GTAA - Assignment 1



What Has Happened to the Predictive Power

of Dividend Yield?

BA453: International Investments

Professor Campbell Harvey

March 1, 2000

Submitted By:

Big Alpha Asset Management ("BAAM")

Scott Chan

Derrick Roth

Ray Tong

Goodloe White

Frank Young

Introduction

Historically, dividend yield has predicted future market returns; however, since 1980, this relationship has deteriorated. As the market capitalization of growth stocks have blossomed, stocks that pay no or little dividends have become a larger part of the market. Accordingly, the dividend yield of the market as a whole has declined dramatically, ultimately reducing the effectiveness of the dividend yield as a predictor of the overall market return. In fact, the correlation between dividend yield and market return has turned negative.

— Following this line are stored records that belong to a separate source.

/-- Is a row of the opcode table an event, which no word encodes (R251/12)? -/
def Instr.isEvent : Instr → Bool
  | .sadd _ _ _ => false
  | .ssub _ _ _ => false
  | .smul _ _ _ => false
  | .smulhI64 _ _ _ => false
  | .smulhN64 _ _ _ => false
  | .sand _ _ _ => false
  | .sor _ _ _ => false
  | .sxor _ _ _ => false
  | .sshl _ _ _ => false
  | .sshrN64 _ _ _ => false
  | .sshrI64 _ _ _ => false
  | .sminI64 _ _ _ => false
  | .sminN64 _ _ _ => false
  | .smaxI64 _ _ _ => false
  | .smaxN64 _ _ _ => false
  | .sdivI64 _ _ _ => false
  | .sdivN64 _ _ _ => false
  | .sremI64 _ _ _ => false
  | .sremN64 _ _ _ => false
  | .sseq _ _ _ => false
  | .ssne _ _ _ => false
  | .ssltI64 _ _ _ => false
  | .ssltN64 _ _ _ => false
  | .ssleI64 _ _ _ => false
  | .ssleN64 _ _ _ => false
  | .spopc _ _ => false
  | .sclz _ _ => false
  | .sctz _ _ => false
  | .sbrev _ _ => false
  | .smov _ _ => false
  | .saddi _ _ _ => false
  | .sandi _ _ _ => false
  | .sori _ _ _ => false
  | .sxori _ _ _ => false
  | .sshli _ _ _ => false
  | .sshriN64 _ _ _ => false
  | .sshriI64 _ _ _ => false
  | .ssltiI64 _ _ _ => false
  | .ssltiN64 _ _ _ => false
  | .smuli _ _ _ => false
  | .nop => false
  | .exit => false
  | .yield => false
  | .ret _ => false
  | .brk => false
  | .bra _ => false
  | .bnz _ _ => false
  | .bz _ _ => false
  | .bnzv _ _ => false
  | .bzv _ _ => false
  | .call _ _ => false
  | .loop _ _ _ _ => false
  | .li _ _ => false
  | .sli _ _ => false
  | .vli _ _ => false
  | .addaX1 _ _ _ => false
  | .addaX2 _ _ _ => false
  | .addaX4 _ _ _ => false
  | .addaX8 _ _ _ => false
  | .addaX16 _ _ _ => false
  | .addaV _ _ _ => false
  | .wbase _ => false
  | .wshift _ => false
  | .vmov _ _ => false
  | .vbcast _ _ => false
  | .vbcast64 _ _ => false
  | .vget _ _ _ => false
  | .vput _ _ _ => false
  | .addI32Vv _ _ _ => false
  | .subI32Vv _ _ _ => false
  | .mulI32Vv _ _ _ => false
  | .mulhI32Vv _ _ _ => false
  | .mulhN32Vv _ _ _ => false
  | .minI32Vv _ _ _ => false
  | .minN32Vv _ _ _ => false
  | .maxI32Vv _ _ _ => false
  | .maxN32Vv _ _ _ => false
  | .andB32Vv _ _ _ => false
  | .orB32Vv _ _ _ => false
  | .xorB32Vv _ _ _ => false
  | .shlB32Vv _ _ _ => false
  | .shrN32Vv _ _ _ => false
  | .shrI32Vv _ _ _ => false
  | .addsI32Vv _ _ _ => false
  | .addI32Vs _ _ _ => false
  | .subI32Vs _ _ _ => false
  | .mulI32Vs _ _ _ => false
  | .mulhI32Vs _ _ _ => false
  | .mulhN32Vs _ _ _ => false
  | .minI32Vs _ _ _ => false
  | .minN32Vs _ _ _ => false
  | .maxI32Vs _ _ _ => false
  | .maxN32Vs _ _ _ => false
  | .andB32Vs _ _ _ => false
  | .orB32Vs _ _ _ => false
  | .xorB32Vs _ _ _ => false
  | .shlB32Vs _ _ _ => false
  | .shrN32Vs _ _ _ => false
  | .shrI32Vs _ _ _ => false
  | .addsI32Vs _ _ _ => false
  | .addI64Vv _ _ _ => false
  | .subI64Vv _ _ _ => false
  | .mulI64Vv _ _ _ => false
  | .mulhI64Vv _ _ _ => false
  | .mulhN64Vv _ _ _ => false
  | .minI64Vv _ _ _ => false
  | .minN64Vv _ _ _ => false
  | .maxI64Vv _ _ _ => false
  | .maxN64Vv _ _ _ => false
  | .andB64Vv _ _ _ => false
  | .orB64Vv _ _ _ => false
  | .xorB64Vv _ _ _ => false
  | .shlB64Vv _ _ _ => false
  | .shrN64Vv _ _ _ => false
  | .shrI64Vv _ _ _ => false
  | .addsI64Vv _ _ _ => false
  | .addI64Vs _ _ _ => false
  | .subI64Vs _ _ _ => false
  | .mulI64Vs _ _ _ => false
  | .mulhI64Vs _ _ _ => false
  | .mulhN64Vs _ _ _ => false
  | .minI64Vs _ _ _ => false
  | .minN64Vs _ _ _ => false
  | .maxI64Vs _ _ _ => false
  | .maxN64Vs _ _ _ => false
  | .andB64Vs _ _ _ => false
  | .orB64Vs _ _ _ => false
  | .xorB64Vs _ _ _ => false
  | .shlB64Vs _ _ _ => false
  | .shrN64Vs _ _ _ => false
  | .shrI64Vs _ _ _ => false
  | .addsI64Vs _ _ _ => false
  | .addF16Vv _ _ _ => false
  | .subF16Vv _ _ _ => false
  | .mulF16Vv _ _ _ => false
  | .divF16Vv _ _ _ => false
  | .minF16Vv _ _ _ => false
  | .maxF16Vv _ _ _ => false
  | .fmaF16Vv _ _ _ => false
  | .fmsF16Vv _ _ _ => false
  | .fnmaF16Vv _ _ _ => false
  | .copysignF16Vv _ _ _ => false
  | .addF16Vs _ _ _ => false
  | .subF16Vs _ _ _ => false
  | .mulF16Vs _ _ _ => false
  | .divF16Vs _ _ _ => false
  | .minF16Vs _ _ _ => false
  | .maxF16Vs _ _ _ => false
  | .fmaF16Vs _ _ _ => false
  | .fmsF16Vs _ _ _ => false
  | .fnmaF16Vs _ _ _ => false
  | .copysignF16Vs _ _ _ => false
  | .addF32Vv _ _ _ => false
  | .subF32Vv _ _ _ => false
  | .mulF32Vv _ _ _ => false
  | .divF32Vv _ _ _ => false
  | .minF32Vv _ _ _ => false
  | .maxF32Vv _ _ _ => false
  | .fmaF32Vv _ _ _ => false
  | .fmsF32Vv _ _ _ => false
  | .fnmaF32Vv _ _ _ => false
  | .copysignF32Vv _ _ _ => false
  | .addF32Vs _ _ _ => false
  | .subF32Vs _ _ _ => false
  | .mulF32Vs _ _ _ => false
  | .divF32Vs _ _ _ => false
  | .minF32Vs _ _ _ => false
  | .maxF32Vs _ _ _ => false
  | .fmaF32Vs _ _ _ => false
  | .fmsF32Vs _ _ _ => false
  | .fnmaF32Vs _ _ _ => false
  | .copysignF32Vs _ _ _ => false
  | .addBf16Vv _ _ _ => false
  | .subBf16Vv _ _ _ => false
  | .mulBf16Vv _ _ _ => false
  | .divBf16Vv _ _ _ => false
  | .minBf16Vv _ _ _ => false
  | .maxBf16Vv _ _ _ => false
  | .fmaBf16Vv _ _ _ => false
  | .fmsBf16Vv _ _ _ => false
  | .fnmaBf16Vv _ _ _ => false
  | .copysignBf16Vv _ _ _ => false
  | .addBf16Vs _ _ _ => false
  | .subBf16Vs _ _ _ => false
  | .mulBf16Vs _ _ _ => false
  | .divBf16Vs _ _ _ => false
  | .minBf16Vs _ _ _ => false
  | .maxBf16Vs _ _ _ => false
  | .fmaBf16Vs _ _ _ => false
  | .fmsBf16Vs _ _ _ => false
  | .fnmaBf16Vs _ _ _ => false
  | .copysignBf16Vs _ _ _ => false
  | .addF64Vv _ _ _ => false
  | .subF64Vv _ _ _ => false
  | .mulF64Vv _ _ _ => false
  | .divF64Vv _ _ _ => false
  | .minF64Vv _ _ _ => false
  | .maxF64Vv _ _ _ => false
  | .fmaF64Vv _ _ _ => false
  | .fmsF64Vv _ _ _ => false
  | .fnmaF64Vv _ _ _ => false
  | .copysignF64Vv _ _ _ => false
  | .addF64Vs _ _ _ => false
  | .subF64Vs _ _ _ => false
  | .mulF64Vs _ _ _ => false
  | .divF64Vs _ _ _ => false
  | .minF64Vs _ _ _ => false
  | .maxF64Vs _ _ _ => false
  | .fmaF64Vs _ _ _ => false
  | .fmsF64Vs _ _ _ => false
  | .fnmaF64Vs _ _ _ => false
  | .copysignF64Vs _ _ _ => false
  | .divI32Vv _ _ _ => false
  | .divN32Vv _ _ _ => false
  | .remI32Vv _ _ _ => false
  | .remN32Vv _ _ _ => false
  | .divI64Vv _ _ _ => false
  | .divN64Vv _ _ _ => false
  | .remI64Vv _ _ _ => false
  | .remN64Vv _ _ _ => false
  | .divI32Vs _ _ _ => false
  | .divN32Vs _ _ _ => false
  | .remI32Vs _ _ _ => false
  | .remN32Vs _ _ _ => false
  | .divI64Vs _ _ _ => false
  | .divN64Vs _ _ _ => false
  | .remI64Vs _ _ _ => false
  | .remN64Vs _ _ _ => false
  | .ceqF32Vv _ _ _ => false
  | .cltF32Vv _ _ _ => false
  | .cleF32Vv _ _ _ => false
  | .cunF32Vv _ _ _ => false
  | .ceqB32Vv _ _ _ => false
  | .cltI32Vv _ _ _ => false
  | .cleI32Vv _ _ _ => false
  | .cltN32Vv _ _ _ => false
  | .cleN32Vv _ _ _ => false
  | .ceqF16Vv _ _ _ => false
  | .cltF16Vv _ _ _ => false
  | .cleF16Vv _ _ _ => false
  | .cunF16Vv _ _ _ => false
  | .ceqBf16Vv _ _ _ => false
  | .cltBf16Vv _ _ _ => false
  | .cleBf16Vv _ _ _ => false
  | .ceqF32Vs _ _ _ => false
  | .cltF32Vs _ _ _ => false
  | .cleF32Vs _ _ _ => false
  | .cunF32Vs _ _ _ => false
  | .ceqB32Vs _ _ _ => false
  | .cltI32Vs _ _ _ => false
  | .cleI32Vs _ _ _ => false
  | .cltN32Vs _ _ _ => false
  | .cleN32Vs _ _ _ => false
  | .ceqF16Vs _ _ _ => false
  | .cltF16Vs _ _ _ => false
  | .cleF16Vs _ _ _ => false
  | .cunF16Vs _ _ _ => false
  | .ceqBf16Vs _ _ _ => false
  | .cltBf16Vs _ _ _ => false
  | .cleBf16Vs _ _ _ => false
  | .ceqF64Vv _ _ _ => false
  | .cltF64Vv _ _ _ => false
  | .cleF64Vv _ _ _ => false
  | .cunF64Vv _ _ _ => false
  | .ceqB64Vv _ _ _ => false
  | .cltI64Vv _ _ _ => false
  | .cleI64Vv _ _ _ => false
  | .cltN64Vv _ _ _ => false
  | .cleN64Vv _ _ _ => false
  | .ceqF64Vs _ _ _ => false
  | .cltF64Vs _ _ _ => false
  | .cleF64Vs _ _ _ => false
  | .cunF64Vs _ _ _ => false
  | .ceqB64Vs _ _ _ => false
  | .cltI64Vs _ _ _ => false
  | .cleI64Vs _ _ _ => false
  | .cltN64Vs _ _ _ => false
  | .cleN64Vs _ _ _ => false
  | .selB32Vv _ _ _ _ => false
  | .selB64Vv _ _ _ _ => false
  | .selB32Vs _ _ _ _ => false
  | .selB64Vs _ _ _ _ => false
  | .rcpF32V _ _ _ => false
  | .rsqrtF32V _ _ _ => false
  | .sqrtF32V _ _ _ => false
  | .exp2F32V _ _ _ => false
  | .log2F32V _ _ _ => false
  | .sinF32V _ _ _ => false
  | .cosF32V _ _ _ => false
  | .tanhF32V _ _ _ => false
  | .rcpF32S _ _ _ => false
  | .rsqrtF32S _ _ _ => false
  | .sqrtF32S _ _ _ => false
  | .exp2F32S _ _ _ => false
  | .log2F32S _ _ _ => false
  | .sinF32S _ _ _ => false
  | .cosF32S _ _ _ => false
  | .tanhF32S _ _ _ => false
  | .popcB32 _ _ => false
  | .clzB32 _ _ => false
  | .ctzB32 _ _ => false
  | .brevB32 _ _ => false
  | .notB32 _ _ => false
  | .negI32 _ _ => false
  | .absI32 _ _ => false
  | .popcB64 _ _ => false
  | .clzB64 _ _ => false
  | .ctzB64 _ _ => false
  | .brevB64 _ _ => false
  | .notB64 _ _ => false
  | .negI64 _ _ => false
  | .absI64 _ _ => false
  | .absF32 _ _ => false
  | .negF32 _ _ => false
  | .rintF32 _ _ => false
  | .floorF32 _ _ => false
  | .ceilF32 _ _ => false
  | .truncF32 _ _ => false
  | .absF16 _ _ => false
  | .negF16 _ _ => false
  | .absBf16 _ _ => false
  | .negBf16 _ _ => false
  | .absF64 _ _ => false
  | .negF64 _ _ => false
  | .cvt _ _ _ _ _ => false
  | .pkE2m1 _ _ _ => false
  | .upkE2m1 _ _ _ => false
  | .scaccF32 _ _ _ => false
  | .shflIdx _ _ _ _ => false
  | .shflUp _ _ _ _ => false
  | .shflDown _ _ _ _ => false
  | .shflXor _ _ _ _ => false
  | .voteAny _ _ _ => false
  | .voteAll _ _ _ => false
  | .voteEq _ _ _ => false
  | .voteBallot _ _ _ => false
  | .lredAddF32 _ _ => false
  | .lredMaxF32 _ _ => false
  | .lredMinF32 _ _ => false
  | .lredAddI32 _ _ => false
  | .lredMaxI32 _ _ => false
  | .lredMinI32 _ _ => false
  | .lredMaxN32 _ _ => false
  | .lredMinN32 _ _ => false
  | .lredAddF16 _ _ => false
  | .lredMaxF16 _ _ => false
  | .lredMinF16 _ _ => false
  | .lredAddBf16 _ _ => false
  | .lredAndB32 _ _ => false
  | .lredOrB32 _ _ => false
  | .lredXorB32 _ _ => false
  | .tredAddF32 _ _ _ => false
  | .tredMaxF32 _ _ _ => false
  | .tredMinF32 _ _ _ => false
  | .tredAddI32 _ _ _ => false
  | .tredMaxI32 _ _ _ => false
  | .tredMinI32 _ _ _ => false
  | .tredMaxN32 _ _ _ => false
  | .tredMinN32 _ _ _ => false
  | .tredAddF16 _ _ _ => false
  | .tredMaxF16 _ _ _ => false
  | .tredMinF16 _ _ _ => false
  | .tredAddBf16 _ _ _ => false
  | .tredAndB32 _ _ _ => false
  | .tredOrB32 _ _ _ => false
  | .tredXorB32 _ _ _ => false
  | .scanAddF32 _ _ => false
  | .scanMaxF32 _ _ => false
  | .scanMinF32 _ _ => false
  | .scanAddI32 _ _ => false
  | .scanMaxI32 _ _ => false
  | .scanMinI32 _ _ => false
  | .scanMaxN32 _ _ => false
  | .scanMinN32 _ _ => false
  | .scanxAddF32 _ _ => false
  | .scanxMaxF32 _ _ => false
  | .scanxMinF32 _ _ => false
  | .scanxAddI32 _ _ => false
  | .scanxMaxI32 _ _ => false
  | .scanxMinI32 _ _ => false
  | .scanxMaxN32 _ _ => false
  | .scanxMinN32 _ _ => false
  | .pand _ _ _ => false
  | .por _ _ _ => false
  | .pxor _ _ _ => false
  | .pnot _ _ => false
  | .pfroms _ _ => false
  | .stop _ _ => false
  | .pall _ => false
  | .pnone _ => false
  | .ldLn _ _ _ _ _ => false
  | .ldSp _ _ _ _ _ => false
  | .ldCl _ _ _ _ _ => false
  | .ldBn _ _ _ _ _ => false
  | .ldGl _ _ _ _ _ => false
  | .ldAc _ _ _ _ _ => false
  | .ldGlOrdered _ _ _ _ _ _ => false
  | .pfGl _ _ _ _ => false
  | .stLn _ _ _ _ _ => false
  | .stSp _ _ _ _ _ => false
  | .stCl _ _ _ _ _ => false
  | .stBn _ _ _ _ _ => false
  | .stGl _ _ _ _ _ => false
  | .stAc _ _ _ _ _ => false
  | .stGlOrdered _ _ _ _ _ _ => false
  | .cctlGlWb _ _ _ => false
  | .cctlGlInv _ _ _ => false
  | .cctlGlWbinv _ _ _ => false
  | .atomSp _ _ _ _ _ _ => false
  | .atomCl _ _ _ _ _ _ => false
  | .atomBn _ _ _ _ _ _ => false
  | .atomGl _ _ _ _ _ _ => false
  | .fence _ _ => false
  | .icinv _ => false
  | .cpy _ _ _ => false
  | .wnw _ _ _ => false
  | .xchg _ _ _ => false
  | .rst _ _ _ _ => false
  | .bar _ => false
  | .barWait _ _ => false
  | .arrive _ _ => false
  | .bexp _ _ => false
  | .gate => false
  | .release => false
  | .twait _ _ => false
  | .cwait _ _ _ _ => false
  | .cwaitClr _ _ _ _ => false
  | .nret => false
  | .shrink _ => false
  | .spfree _ _ _ => false
  | .phase _ _ => false
  | .twaitImm _ _ => false
  | .fork _ _ _ => false
  | .join _ _ => false
  | .rgnw _ _ => false
  | .rgnr _ _ _ => false
  | .mmulBf16 _ _ _ _ => false
  | .mmulF16 _ _ _ _ => false
  | .mmulE4m3 _ _ _ _ => false
  | .mmulE5m2 _ _ _ _ => false
  | .mmbE2m1 _ _ _ _ => false
  | .msca _ _ _ _ => false
  | .mldwBf16 _ _ _ _ => false
  | .mldwF16 _ _ _ _ => false
  | .mldwE4m3 _ _ _ _ => false
  | .mldwE5m2 _ _ _ _ => false
  | .mldwE2m1 _ _ _ _ => false
  | .mswap _ _ _ => false
  | .mpush _ _ => false
  | .mdrainF32 _ _ _ _ => false
  | .mdrainBf16 _ _ _ _ => false
  | .mdrainF16 _ _ _ _ => false
  | .mdrainE4m3 _ _ _ _ => false
  | .mdrainE5m2 _ _ _ _ => false
  | .mclr _ _ _ _ => false
  | .mstat _ _ => false
  | .trap _ => false
  | .tret => false
  | .lpcRd _ _ => false
  | .lpcWr _ _ => false
  | .spcw _ _ => false
  | .xlinv _ _ => false
  | .wpset _ _ _ => false
  | .moduleReset => true
  | .firmwareBundleVerification _ _ _ => true
  | .bringUpMemory _ _ => true
  | .bringUpPower _ _ => true
  | .bringUpFabric _ _ => true
  | .bringUpQueues _ _ => true
  | .spdmMeasurementRequest _ => true
  | .physicalSubmissionRegisterWrite _ => true
  | .allowListEntryWrite _ _ _ => true
  | .rampTableWrite _ _ _ => true
  | .pooledMemoryDecoderWrite _ _ => true
  | .registerWrite _ _ => true
  | .noOperation _ => true
  | .launch _ => true
  | .engineJobCard _ => true
  | .signalEventWord _ => true
  | .waitEventWord _ => true
  | .eventWordWaitSatisfied _ => true
  | .reclaimRequest _ => true
  | .parkContext _ => true
  | .resumeContext _ => true
  | .translationInvalidation _ => true
  | .launchDispatch => true
  | .launchRetirement _ => true
  | .sheafMadeResident _ _ _ _ => true
  | .carveOutChange _ _ => true
  | .fairnessPeriodExpiry _ => true
  | .starvingSheaf _ => true
  | .foldQuantumExpiry _ _ _ => true
  | .taskTake _ _ => true
  | .taskSteal _ _ => true
  | .phaseResume _ _ => true
  | .loadDataArrival _ _ => true
  | .loadFaultMappingMade _ _ => true
  | .loadFaultWaitTimeout _ _ => true
  | .collstallTimeout _ => true
  | .noticeTrap _ => true
  | .forcedSqueeze _ _ => true
  | .squeezeCompletion _ _ => true
  | .expansionStep _ _ => true
  | .scratchPageMove _ _ => true
  | .matrixCommandStart _ _ => true
  | .rampGovernorStep _ => true
  | .ringSlotWaitEnd _ _ => true
  | .matrixQuiescentStop _ _ => true
  | .matrixCommandResume _ _ => true
  | .matrixCommandCompletion _ _ => true
  | .matrixFifoPostResume _ => true
  | .engineQueuePostResume _ => true
  | .jobStart _ => true
  | .copyChunkLanding _ _ => true
  | .jobCompletion _ => true
  | .engineXlate2Timeout _ => true
  | .exchangeStreamArrival _ => true
  | .exchangeHeaderAdmission => true
  | .exchangeDeadlineExpiry _ => true
  | .mergeLineAction _ => true
  | .joinCompletion _ => true
  | .sequencerTicket => true
  | .remoteStoreAcknowledgement _ _ => true
  | .l2LineEviction _ => true
  | .twaitCompletion _ => true
  | .cwaitCompletion _ => true
  | .saveResume _ => true
  | .saveDeadlineExpiry _ => true
  | .uncorrectableError _ => true
  | .jobReplay _ => true
  | .launchRestart _ => true
  | .brynozLinkFailure _ => true
  | .peerModuleFailure _ => true
  | .powerCapInterval => true
  | .thermalTrip => true
  | .mailboxMessage _ _ _ => true
  | .illegalInstruction _ => true
  | .fetchFault => true
  | .reservedCommandType _ => true
  | .peerAccessArrival _ => true
  | .streamFailedByPeer _ _ => true
  | .engineAccessMappingMade _ => true
  | .fillerFinished _ _ => true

Our hypothesis is that dividend yield and market returns still possess a strong positive correlation. In order to uncover this relationship, we obtained the largest and most consistent dividend paying stocks in the S&P 100 index via removing any stocks that do not pay dividends or distribute a very low dividend. We will test whether dividend yields of this portfolio can predict the portfolio’s returns.

Method

We first determined the constituents of the S&P 100 index as of December 31, 1999 as a fair proxy for the market return. We then collected data for the outstanding shares, year-end prices and cash dividends for each of these constituents from 1971 to 1999. Unfortunately, data in Compustat was only available post 1970 for a majority of the existing index. Therefore, only the firms with data since 1970 were included in the sample. In addition, we could not determine the changes in the index post 1970 and hence only the stocks as of the December 31, 1999 S&P 100 index were considered. We then filtered out the stocks that fell below our dividend yield requirement each year. We varied this dividend yield requirement from .5% to 5%. With this filtered list of stocks, we regressed the lagged dividend yield, dividend and 1/(Market Capitalization) against the five-year return of the market. We used 1/(Market Capitalization) versus the standard 1/Price due to the potential effect of unadjusted stock splits in the data.

Results

Our results again showed that dividend yield is not an accurate predictor of market returns, even when you exclude non-dividend paying stocks. Our regressions showed no correlation between dividend yield and market return and a negative correlation for dividends. In fact the data in the regression appeared to be scattered with no clear linear pattern compared to the negative linear relationship without the removal of low dividend yielding stocks. It is interesting to note that the dividend yield coefficient began to turn negative around 1980 and showed a consistent movement towards this sign since 1971. The strong correlation between the 1/(Market Capitalization) and market return (t-stat = 7.25 and r-square = 70%) seems to explain this phenomenon. In other words, the growth in the market capitalization of these stocks appears to explain the weakness in the dividend yield as a predictor.

Next Steps

It is possible that the simplifications we made in building a proxy for the market return biased our results. A more complete analysis would include the changes in the S&P 100 index for each year versus only gathering the current S&P list. In addition, we recommend gathering more data for the sample (i.e., on a quarterly basis) because our model includes only fifteen data points. Correcting these issues with the data may produce a more positive result.